# Excerpted data
↓
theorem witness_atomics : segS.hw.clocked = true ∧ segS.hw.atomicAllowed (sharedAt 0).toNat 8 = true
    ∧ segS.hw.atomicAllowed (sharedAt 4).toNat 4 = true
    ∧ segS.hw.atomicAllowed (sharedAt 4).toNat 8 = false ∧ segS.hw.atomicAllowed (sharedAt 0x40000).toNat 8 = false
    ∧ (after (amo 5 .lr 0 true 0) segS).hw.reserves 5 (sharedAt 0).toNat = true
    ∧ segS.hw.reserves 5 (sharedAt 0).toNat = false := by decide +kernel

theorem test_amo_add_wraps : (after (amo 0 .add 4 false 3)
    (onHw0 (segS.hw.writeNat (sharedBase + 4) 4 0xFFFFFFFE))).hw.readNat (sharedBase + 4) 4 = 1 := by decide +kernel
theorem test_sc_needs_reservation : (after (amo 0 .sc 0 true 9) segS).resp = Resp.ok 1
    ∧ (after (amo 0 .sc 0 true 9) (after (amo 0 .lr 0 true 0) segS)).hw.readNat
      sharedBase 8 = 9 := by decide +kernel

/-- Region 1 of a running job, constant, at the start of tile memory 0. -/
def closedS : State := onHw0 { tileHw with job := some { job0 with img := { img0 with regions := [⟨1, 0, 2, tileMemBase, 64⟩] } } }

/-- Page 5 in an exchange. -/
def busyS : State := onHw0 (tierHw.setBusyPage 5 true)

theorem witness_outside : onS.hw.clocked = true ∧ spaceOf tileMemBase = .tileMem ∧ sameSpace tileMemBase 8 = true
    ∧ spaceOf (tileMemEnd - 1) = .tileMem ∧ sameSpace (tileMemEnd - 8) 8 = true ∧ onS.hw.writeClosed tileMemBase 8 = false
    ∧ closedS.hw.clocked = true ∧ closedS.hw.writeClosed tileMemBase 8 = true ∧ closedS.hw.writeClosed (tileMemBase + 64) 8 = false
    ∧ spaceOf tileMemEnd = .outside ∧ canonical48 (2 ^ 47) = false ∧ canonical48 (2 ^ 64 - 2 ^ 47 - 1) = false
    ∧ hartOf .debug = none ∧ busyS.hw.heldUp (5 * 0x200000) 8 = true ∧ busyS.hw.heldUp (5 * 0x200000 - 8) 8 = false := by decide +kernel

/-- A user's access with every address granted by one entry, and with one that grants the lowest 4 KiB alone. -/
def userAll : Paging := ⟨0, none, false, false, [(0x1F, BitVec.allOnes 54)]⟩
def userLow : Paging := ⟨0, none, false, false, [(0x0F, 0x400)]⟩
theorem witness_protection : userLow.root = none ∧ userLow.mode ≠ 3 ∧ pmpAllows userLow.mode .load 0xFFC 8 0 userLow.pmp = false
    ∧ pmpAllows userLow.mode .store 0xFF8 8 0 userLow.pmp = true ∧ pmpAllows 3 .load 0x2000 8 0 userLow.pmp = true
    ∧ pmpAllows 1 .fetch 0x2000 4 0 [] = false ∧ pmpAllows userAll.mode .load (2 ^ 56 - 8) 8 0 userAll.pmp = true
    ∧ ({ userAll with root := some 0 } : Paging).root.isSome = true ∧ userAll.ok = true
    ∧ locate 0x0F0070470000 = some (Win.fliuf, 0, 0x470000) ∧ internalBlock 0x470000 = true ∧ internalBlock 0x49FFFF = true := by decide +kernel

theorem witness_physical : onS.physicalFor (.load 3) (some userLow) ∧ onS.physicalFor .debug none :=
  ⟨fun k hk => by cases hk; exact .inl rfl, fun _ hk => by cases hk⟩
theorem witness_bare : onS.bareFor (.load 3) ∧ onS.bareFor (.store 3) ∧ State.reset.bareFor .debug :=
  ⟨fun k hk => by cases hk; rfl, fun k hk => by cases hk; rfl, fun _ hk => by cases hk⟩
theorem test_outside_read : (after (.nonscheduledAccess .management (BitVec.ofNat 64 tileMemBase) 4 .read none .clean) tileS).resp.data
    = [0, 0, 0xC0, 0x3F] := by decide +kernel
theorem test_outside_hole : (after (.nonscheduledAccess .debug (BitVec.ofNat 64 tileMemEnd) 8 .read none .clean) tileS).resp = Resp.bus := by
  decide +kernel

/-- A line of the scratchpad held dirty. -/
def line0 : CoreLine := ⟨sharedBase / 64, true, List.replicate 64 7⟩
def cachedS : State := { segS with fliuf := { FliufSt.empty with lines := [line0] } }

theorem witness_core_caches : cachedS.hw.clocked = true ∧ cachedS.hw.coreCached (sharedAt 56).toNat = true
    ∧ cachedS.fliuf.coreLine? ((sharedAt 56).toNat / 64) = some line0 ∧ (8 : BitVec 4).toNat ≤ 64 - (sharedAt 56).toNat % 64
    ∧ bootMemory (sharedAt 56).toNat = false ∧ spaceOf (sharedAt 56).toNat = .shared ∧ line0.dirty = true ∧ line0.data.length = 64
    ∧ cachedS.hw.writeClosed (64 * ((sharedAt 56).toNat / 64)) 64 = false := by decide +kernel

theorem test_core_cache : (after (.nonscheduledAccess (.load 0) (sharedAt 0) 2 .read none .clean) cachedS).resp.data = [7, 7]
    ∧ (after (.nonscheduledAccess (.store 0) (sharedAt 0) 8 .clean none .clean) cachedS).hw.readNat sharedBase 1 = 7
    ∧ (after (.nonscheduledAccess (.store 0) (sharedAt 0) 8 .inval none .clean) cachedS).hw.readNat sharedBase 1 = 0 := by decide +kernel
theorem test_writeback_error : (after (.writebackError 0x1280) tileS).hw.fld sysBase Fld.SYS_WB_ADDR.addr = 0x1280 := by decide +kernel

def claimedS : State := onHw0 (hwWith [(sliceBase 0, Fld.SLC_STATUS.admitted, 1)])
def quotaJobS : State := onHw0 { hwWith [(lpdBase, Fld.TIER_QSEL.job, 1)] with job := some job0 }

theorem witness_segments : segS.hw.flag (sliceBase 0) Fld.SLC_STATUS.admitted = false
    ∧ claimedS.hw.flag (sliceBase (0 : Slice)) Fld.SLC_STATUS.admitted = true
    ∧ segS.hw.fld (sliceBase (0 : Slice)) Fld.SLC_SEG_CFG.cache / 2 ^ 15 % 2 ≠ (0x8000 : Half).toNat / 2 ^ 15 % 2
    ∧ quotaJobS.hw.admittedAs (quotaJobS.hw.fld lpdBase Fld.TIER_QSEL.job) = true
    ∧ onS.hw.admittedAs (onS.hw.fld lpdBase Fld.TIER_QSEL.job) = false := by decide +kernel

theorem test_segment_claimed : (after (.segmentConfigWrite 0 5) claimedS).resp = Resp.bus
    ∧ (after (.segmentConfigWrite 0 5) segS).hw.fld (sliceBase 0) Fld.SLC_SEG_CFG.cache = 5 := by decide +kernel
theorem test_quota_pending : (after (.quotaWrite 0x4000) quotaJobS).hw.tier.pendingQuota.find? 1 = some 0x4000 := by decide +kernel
↑
↓
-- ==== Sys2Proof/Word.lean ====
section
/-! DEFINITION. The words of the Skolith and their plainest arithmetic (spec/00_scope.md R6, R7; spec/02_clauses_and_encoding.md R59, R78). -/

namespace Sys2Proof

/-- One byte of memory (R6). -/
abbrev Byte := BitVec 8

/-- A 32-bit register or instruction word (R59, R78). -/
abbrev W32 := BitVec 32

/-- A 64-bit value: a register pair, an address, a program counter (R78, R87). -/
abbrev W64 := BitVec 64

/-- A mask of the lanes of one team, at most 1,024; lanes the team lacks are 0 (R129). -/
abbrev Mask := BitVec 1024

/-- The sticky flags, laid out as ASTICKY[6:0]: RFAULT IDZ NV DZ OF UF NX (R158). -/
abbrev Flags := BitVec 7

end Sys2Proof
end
↑
# What the task asks
Every line of the listing that includes the word "ofNat" must be copied.

# Response area
theorem test_outside_read : (after (.nonscheduledAccess .management (BitVec.ofNat 64 tileMemBase) 4 .read none .clean) tileS).resp.data
theorem test_outside_hole : (after (.nonscheduledAccess .debug (BitVec.ofNat 64 tileMemEnd) 8 .read none .clean) tileS).resp = Resp.bus := by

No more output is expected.